-- ==== Sys2Proof/Tests/Slice0.lean ====
section
/-! SUPPORT. Tests on small states: ill-formed commands that `WellFormed` refuses, frames read to commands, one step of each
command with values worked out from the book, and for each statement with premises a state and operands that meet them. -/

namespace Sys2Proof.Tests

open Sys2Proof Sys2Proof.Machine

/-! ### Small states -/

/-- The state that a command leaves, when it leaves one. -/
def ran (c : Instr) (s : State) : Option State :=
  match exec c s with
  | .next t => some t
  | _ => none

/-- What a command leaves, seen through `f`. -/
def seen {α : Type} (c : Instr) (s : State) (f : State → α) : Option α := (ran c s).map f

/-- A header of a message on the O-port, and one on the F-port. -/
def office (src tag : Nat) : Hdr := { port := .office, src := src, dst := 0, jobTag := tag, reqTag := 7 }
def fleet (src tag : Nat) : Hdr := { port := .fleet, src := src, dst := 0, jobTag := tag, reqTag := 7 }

/-- The console of the tests. -/
def console : Hdr := office 5 0

/-- A valid account with a badge, a PIN and a budget of 1,000 points. -/
def acct : Account :=
  { Account.factory with
    cfg := { AccountConfig.factory with valid := true, badge := some 77, pin := some [1, 2, 3, 4], budget := .finite 1000 } }

/-- A colour printer in service, at station 30H. -/
def prn : Printer :=
  { printerFactory with
    cfg := { printerConfigFactory with station := some 0x30, colourCapable := true }
    service := .inService, presence := .running 5
    k := some (Supply.create SupplyFields.factory), c := some (Supply.create SupplyFields.factory)
    m := some (Supply.create SupplyFields.factory), y := some (Supply.create SupplyFields.factory) }

/-- A part with one account and one printer, whose Classifier lets every station hold jobs. -/
def base : State :=
  { State.reset with
    dflt := { ClassEntry.factoryDefault with policy := .hold, guest := some 0 }
    accounts := [(0, acct)], printers := [(3, prn)]
    oport := { State.reset.oport with own := [] } }

/-- A job of account 0 and station 9: 10 mono faces of 5,000 bytes. -/
def jobAs (st : JobState) : Job :=
  { tag := 1, origin := 9, account := 0, hit := 24, declaredCounts := { tm := 10, tc := 0, ts := 10 }, media := .standard
    target := none, name := none, declared := 5000, received := 5000, chain := [0, 1], promise := 0, stamp := some (0, 0)
    expiry := some 1440, state := st, rates := none, reservation := none, charged := none, reported := none, sent := 0
    allowed := 0, interrupted := false, finish := .stopped }

/-- The same job while 4,096 of its bytes have been received. -/
def receivingJob : Job :=
  { jobAs .receiving with received := 4096, chain := [0], promise := 1, stamp := none, expiry := none }

/-- The part while the job is received. -/
def receiving : State :=
  { base with
    jobs := { base.jobs with recs := [receivingJob], lastTag := 1
                             contexts := some { tag := 1, idle := .running 120 } :: List.replicate 31 none }
    spool := { base.spool with free := [⟨1, 65535⟩], promises := 1 } }

/-- The part while the job is held. -/
def holding : State :=
  { base with
    jobs := { base.jobs with recs := [jobAs .held], lastTag := 1, holdSeq := 1 }
    spool := { base.spool with free := [⟨2, 65534⟩] }
    accounts := [(0, { acct with held := [1] })] }

/-- The job in delivery, with 4 points reserved at a row of 400 milli-points a mono face. -/
def delivered (st : JobState) : Job :=
  { jobAs st with rates := some { row := { Row.factory with rm := 400 }, band := 0, cls := 0 }, reservation := some 4 }

/-- The part while the job is in delivery at printer 3. -/
def delivering (st : JobState) : State :=
  { base with
    jobs := { base.jobs with recs := [delivered st], lastTag := 1, holdSeq := 1 }
    spool := { base.spool with free := [⟨2, 65534⟩] }
    accounts := [(0, { acct with reserved := 4 })]
    printers := [(3, { prn with queue := [1] })] }

/-- The part while the job's stream is under way. -/
def printing : State :=
  { delivering .printing with printers := [(3, { prn with queue := [1], stall := .running 60 })] }
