-- ==== Sys2Proof/Machine/Flags.lean ====
section
/-! DEFINITION. The STATUS flags: taking a cause, clearing, the STATUS word and the interrupt line
(spec/10_state.md R24 to R30; spec/60_exceptions.md R221 to R229). The hardware has no other flags (R44). -/

namespace Sys2Proof.Machine

/-- Taking a cause: it sets its sticky flag and nothing else (R221, R228). There is no trap entry and no return
(R228, R229); an acknowledged cause is cleared by `Regs.clear`. -/
def Regs.raise (r : Regs) (c : Cause) : Regs :=
  match c with
  | .done     => { r with done := true }
  | .errCmd   => { r with errCmd := true }
  | .errBusy  => { r with errBusy := true }
  | .errRange => { r with errRange := true }
  | .aborted  => { r with aborted := true }

/-- R175: the write of ones clears the flags it names, bits 1 to 5; bit 0 and bits 31:6 are ignored. -/
def Regs.clear (r : Regs) (data : Word) : Regs :=
  { r with
    done     := r.done && !data.getLsbD 1
    errCmd   := r.errCmd && !data.getLsbD 2
    errBusy  := r.errBusy && !data.getLsbD 3
    errRange := r.errRange && !data.getLsbD 4
    aborted  := r.aborted && !data.getLsbD 5 }

/-- What an accepted START clears: DONE and ABORTED, no error flag (R181, R227). -/
def Regs.clearForStart (r : Regs) : Regs := { r with done := false, aborted := false }

/-- One flag as a 32-bit value at a bit position. -/
def flagAt (b : Bool) (pos : Nat) : Word := if b then 1#32 <<< pos else 0

/-- STATUS.BUSY: `st != IDLE` (R25). -/
def Engine.busy (e : Engine) : Bool := decide (e.st ≠ .idle)

/-- The STATUS word: bit 0 BUSY, 1 DONE, 2 ERR_CMD, 3 ERR_BUSY, 4 ERR_RANGE, 5 ABORTED, 31:6 zero (R24, R174). -/
def statusWord (r : Regs) (e : Engine) : Word :=
  flagAt r.aborted 5 ||| flagAt r.errRange 4 ||| flagAt r.errBusy 3 ||| flagAt r.errCmd 2 ||| flagAt r.done 1
    ||| flagAt e.busy 0

/-- The CTRL word: bit 0 IRQ_EN, 31:1 zero (R22, R171). -/
def ctrlWord (r : Regs) : Word := flagAt r.irqEn 0

/-- The interrupt line (R226). -/
def Regs.irq (r : Regs) : Bool := r.irqEn && (r.done || r.errCmd || r.errBusy || r.errRange || r.aborted)

/-- The interrupt output of the machine (R43, R226). -/
def State.irq (s : State) : Bool := s.regs.irq

end Sys2Proof.Machine
end

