-- ==== Sys2Proof/Certificates/Slice0/Obligations.lean ====
section
/-! DEFINITION. The statements about the MD5 Digest Engine, from the numbered rules of spec/. Each docstring names the
rule it formalises. A next state written out as a record update leaves every field it does not name unchanged, the whole
message memory among them: that is the instruction's frame. -/

open Sys2Proof Sys2Proof.Machine

/-! ### Encoding -/

/-- R70, R75, R76, R78, R80: words written out from the spec's encoding decode to the instruction they stand for, at any
BASE for the accesses. -/
def Obligations.SampleWordsDecode : Prop :=
  (∀ base, decodeAccess base ⟨.read, 32, base + 0x0C, 0⟩ = .ok .rdStatus) ∧
  (∀ base, decodeAccess base ⟨.read, 32, base + 0x3C, 0⟩ = .ok (.rdRsvd 0x3C)) ∧
  (∀ base, decodeAccess base ⟨.write, 32, base + 0x10, 0x12345678⟩ = .ok (.wrSrcLo 0x12345678)) ∧
  (∀ base, decodeAccess base ⟨.write, 32, base + 0x24, 7⟩ = .ok (.wrDigest 0x24 7)) ∧
  (∀ base, decodeAccess base ⟨.write, 32, base + 0x08, 0x11⟩ = .ok (.start 0x11)) ∧
  (∀ base, decodeAccess base ⟨.write, 32, base + 0x08, 0xFFFFFFF0⟩ = .ok (.nop 0xFFFFFFF0)) ∧
  decodeSeq 2 = .round ∧ decodeRound 0x3F = .roundI 0x3F

/-- Decode and encode agree: the packet of every well-formed instruction decodes to it, every operand at every value.
The packet layout is the model's (log 11, DESIGN CHOICE). -/
def Obligations.DecodeOfEncode : Prop :=
  ∀ i : Instr, i.wf = true → decode (encode i) = .ok i

/-- R70, R84: the access that carries a well-formed register access or command decodes back to it at every BASE, and
exactly the engine's own steps (formats seq and round) have no access. -/
def Obligations.AccessOfInstrDecodes : Prop :=
  ∀ (base : Nat) (i : Instr), i.wf = true →
    match encodeAccess base i with
    | some a => decodeAccess base a = .ok i
    | none   => i.row.fmt = .seq ∨ i.row.fmt = .round

/-- R81: the decoder of host accesses is total: it refuses exactly an access whose width is not 32 bits, whose offset is
not a multiple of 4 or which lies outside the register block; every other access is one well-formed row, whose encoding
is that access again (a read carries no data). -/
def Obligations.AccessDecoderIsTotal : Prop :=
  ∀ (base : Nat) (a : Access),
    ((a.bits ≠ 32 ∨ a.addr < base ∨ (a.addr - base) % 4 ≠ 0 ∨ 64 ≤ a.addr - base) →
      ∃ r, decodeAccess base a = .error r) ∧
    (a.bits = 32 → base ≤ a.addr → (a.addr - base) % 4 = 0 → a.addr - base < 64 →
      ∃ i, decodeAccess base a = .ok i ∧ i.wf = true ∧
        encodeAccess base i = some { a with data := if a.dir = .write then a.data else 0 })

/-! ### A step runs the decoded instruction -/

/-- R62: when the host moves next and its next item is an access that decodes to i, the step is exec of i, the host's
program and the schedule each moved past what was used. -/
def Obligations.StepRunsHostAccess : Prop :=
  ∀ (s : State) (a : Access) (rest : List HostOp) (turns : List Turn) (i : Instr),
    s.sched = .host :: turns → s.host = .access a :: rest → decodeAccess s.platform.base a = .ok i →
    step s = exec i { s with host := rest, sched := turns }

/-- R200, R80: when the engine moves next, the step is exec of the one row that `st` selects; with no schedule left a
busy engine moves next (log 5, the model's choice). -/
def Obligations.StepRunsEngineRow : Prop :=
  ∀ (s : State),
    (∀ turns, s.sched = .engine :: turns →
      (s.eng.st = .idle → step s = exec .idle { s with sched := turns }) ∧
      (s.eng.st = .load → step s = exec .load { s with sched := turns }) ∧
      (s.eng.st = .round → step s = exec .round { s with sched := turns }) ∧
      (s.eng.st = .feed → step s = exec .feed { s with sched := turns })) ∧
    (s.sched = [] → s.eng.st ≠ .idle → step s = exec (decodeSeq s.eng.st.code) s)

/-- R81: a refused access is not admitted: the step stops with the ground, and no state follows. -/
def Obligations.RefusedAccessStops : Prop :=
  ∀ (s : State) (a : Access) (rest : List HostOp) (turns : List Turn),
    s.sched = .host :: turns → s.host = .access a :: rest →
    (a.bits ≠ 32 ∨ a.addr < s.platform.base ∨ (a.addr - s.platform.base) % 4 ≠ 0 ∨ 64 ≤ a.addr - s.platform.base) →
    ∃ r, step s = .refused (.accessRefused r)
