/-! ### The surroundings of an instruction -/

/-- No instruction writes the message memory, the platform's parameters, the host's program or the schedule. -/
structure SameSurroundings (s t : State) : Prop where
  mem      : t.mem = s.mem
  platform : t.platform = s.platform
  host     : t.host = s.host
  sched    : t.sched = s.sched

theorem SameSurroundings.refl (s : State) : SameSurroundings s s := ⟨rfl, rfl, rfl, rfl⟩

/-! ### The engine's rows -/

/-- LOAD answers a next state only by entering the block. -/
theorem execLoad_next {s t : State} (h : execLoad s = .next t) :
    s.messageTouchesDevice = false ∧ s.blockInMemory = true ∧
      t = s.withEng (s.eng.enterBlock (loadWords s.eng s.mem)) := by
  unfold execLoad at h
  split at h
  · cases h
  · split at h
    · cases h
    · next h1 h2 => exact ⟨by simpa using h1, by simpa using h2, by simpa using h.symm⟩

/-- The phase of a round index, as a bound on the index. -/
theorem phase_cases (i : BitVec 6) :
    (phase i = 0 ∧ i.toNat < 16) ∨ (phase i = 1 ∧ 16 ≤ i.toNat ∧ i.toNat < 32) ∨
    (phase i = 2 ∧ 32 ≤ i.toNat ∧ i.toNat < 48) ∨ (phase i = 3 ∧ 48 ≤ i.toNat) := by
  revert i; decide

/-- The round of the phase that i selects is round i of the algorithm. -/
theorem execPhase_eq (s : State) : execPhase s = .next (s.setWork (roundAt s.eng.i s.eng.v s.eng.mblk)) := by
  rcases phase_cases s.eng.i with ⟨h, h1⟩ | ⟨h, h1, h2⟩ | ⟨h, h1, h2⟩ | ⟨h, h1⟩
  · simp [execPhase, execRoundF, roundOfF, roundAt, mixOf, wordIndex, h, h1]
  · have a : ¬s.eng.i.toNat < 16 := by omega
    simp [execPhase, execRoundG, roundOfG, roundAt, mixOf, wordIndex, h, a, h2]
  · have a : ¬s.eng.i.toNat < 16 := by omega
    have b : ¬s.eng.i.toNat < 32 := by omega
    simp [execPhase, execRoundH, roundOfH, roundAt, mixOf, wordIndex, h, a, b, h2]
  · have a : ¬s.eng.i.toNat < 16 := by omega
    have b : ¬s.eng.i.toNat < 32 := by omega
    have c : ¬s.eng.i.toNat < 48 := by omega
    simp [execPhase, execRoundI, roundOfI, roundAt, mixOf, wordIndex, h, a, b, c]

/-- ROUND always answers: the round, then the advance. -/
theorem execRound_eq (s : State) :
    execRound s = .next (s.withEng { s.eng with v := roundAt s.eng.i s.eng.v s.eng.mblk }.advance) := by
  rw [execRound, execPhase_eq]; rfl

theorem Engine.lastBlock_iff (e : Engine) : e.lastBlock = true ↔ e.j.toNat + 1 = e.nblk.toNat := by
  simp [Engine.lastBlock]

/-! ### Every row -/

/-- What an instruction leaves alone: everything around the engine. -/
theorem exec_surroundings {i : Instr} {s t : State} (h : exec i s = .next t) : SameSurroundings s t := by
  cases i
  case load => obtain ⟨-, -, rfl⟩ := execLoad_next h; exact ⟨rfl, rfl, rfl, rfl⟩
  case round => rw [exec, execRound_eq] at h; cases h; exact ⟨rfl, rfl, rfl, rfl⟩
  case feed => simp only [exec, execFeed] at h; split at h <;> cases h <;> exact ⟨rfl, rfl, rfl, rfl⟩
  case start d =>
    simp only [exec, execStart] at h
    split at h
    · cases h; exact ⟨rfl, rfl, rfl, rfl⟩
    · split at h <;> cases h <;> exact ⟨rfl, rfl, rfl, rfl⟩
  case abort d => simp only [exec, execAbort] at h; split at h <;> cases h <;> exact ⟨rfl, rfl, rfl, rfl⟩
  all_goals cases h; exact ⟨rfl, rfl, rfl, rfl⟩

Activity: Extract, please, the lines from the start of the entries above through the one with "def console : Hdr := office 5 0", both included, reproducing each exactly and adding nothing.

The answer:
-- ==== Sys2Proof/Tests/Slice0.lean ====
section
/-! SUPPORT. Tests on small states: ill-formed commands that `WellFormed` refuses, frames read to commands, one step of each
command with values worked out from the book, and for each statement with premises a state and operands that meet them. -/

namespace Sys2Proof.Tests

open Sys2Proof Sys2Proof.Machine

/-! ### Small states -/

/-- The state that a command leaves, when it leaves one. -/
def ran (c : Instr) (s : State) : Option State :=
  match exec c s with
  | .next t => some t
  | _ => none

/-- What a command leaves, seen through `f`. -/
def seen {α : Type} (c : Instr) (s : State) (f : State → α) : Option α := (ran c s).map f

/-- A header of a message on the O-port, and one on the F-port. -/
def office (src tag : Nat) : Hdr := { port := .office, src := src, dst := 0, jobTag := tag, reqTag := 7 }
def fleet (src tag : Nat) : Hdr := { port := .fleet, src := src, dst := 0, jobTag := tag, reqTag := 7 }

/-- The console of the tests. -/
def console : Hdr := office 5 0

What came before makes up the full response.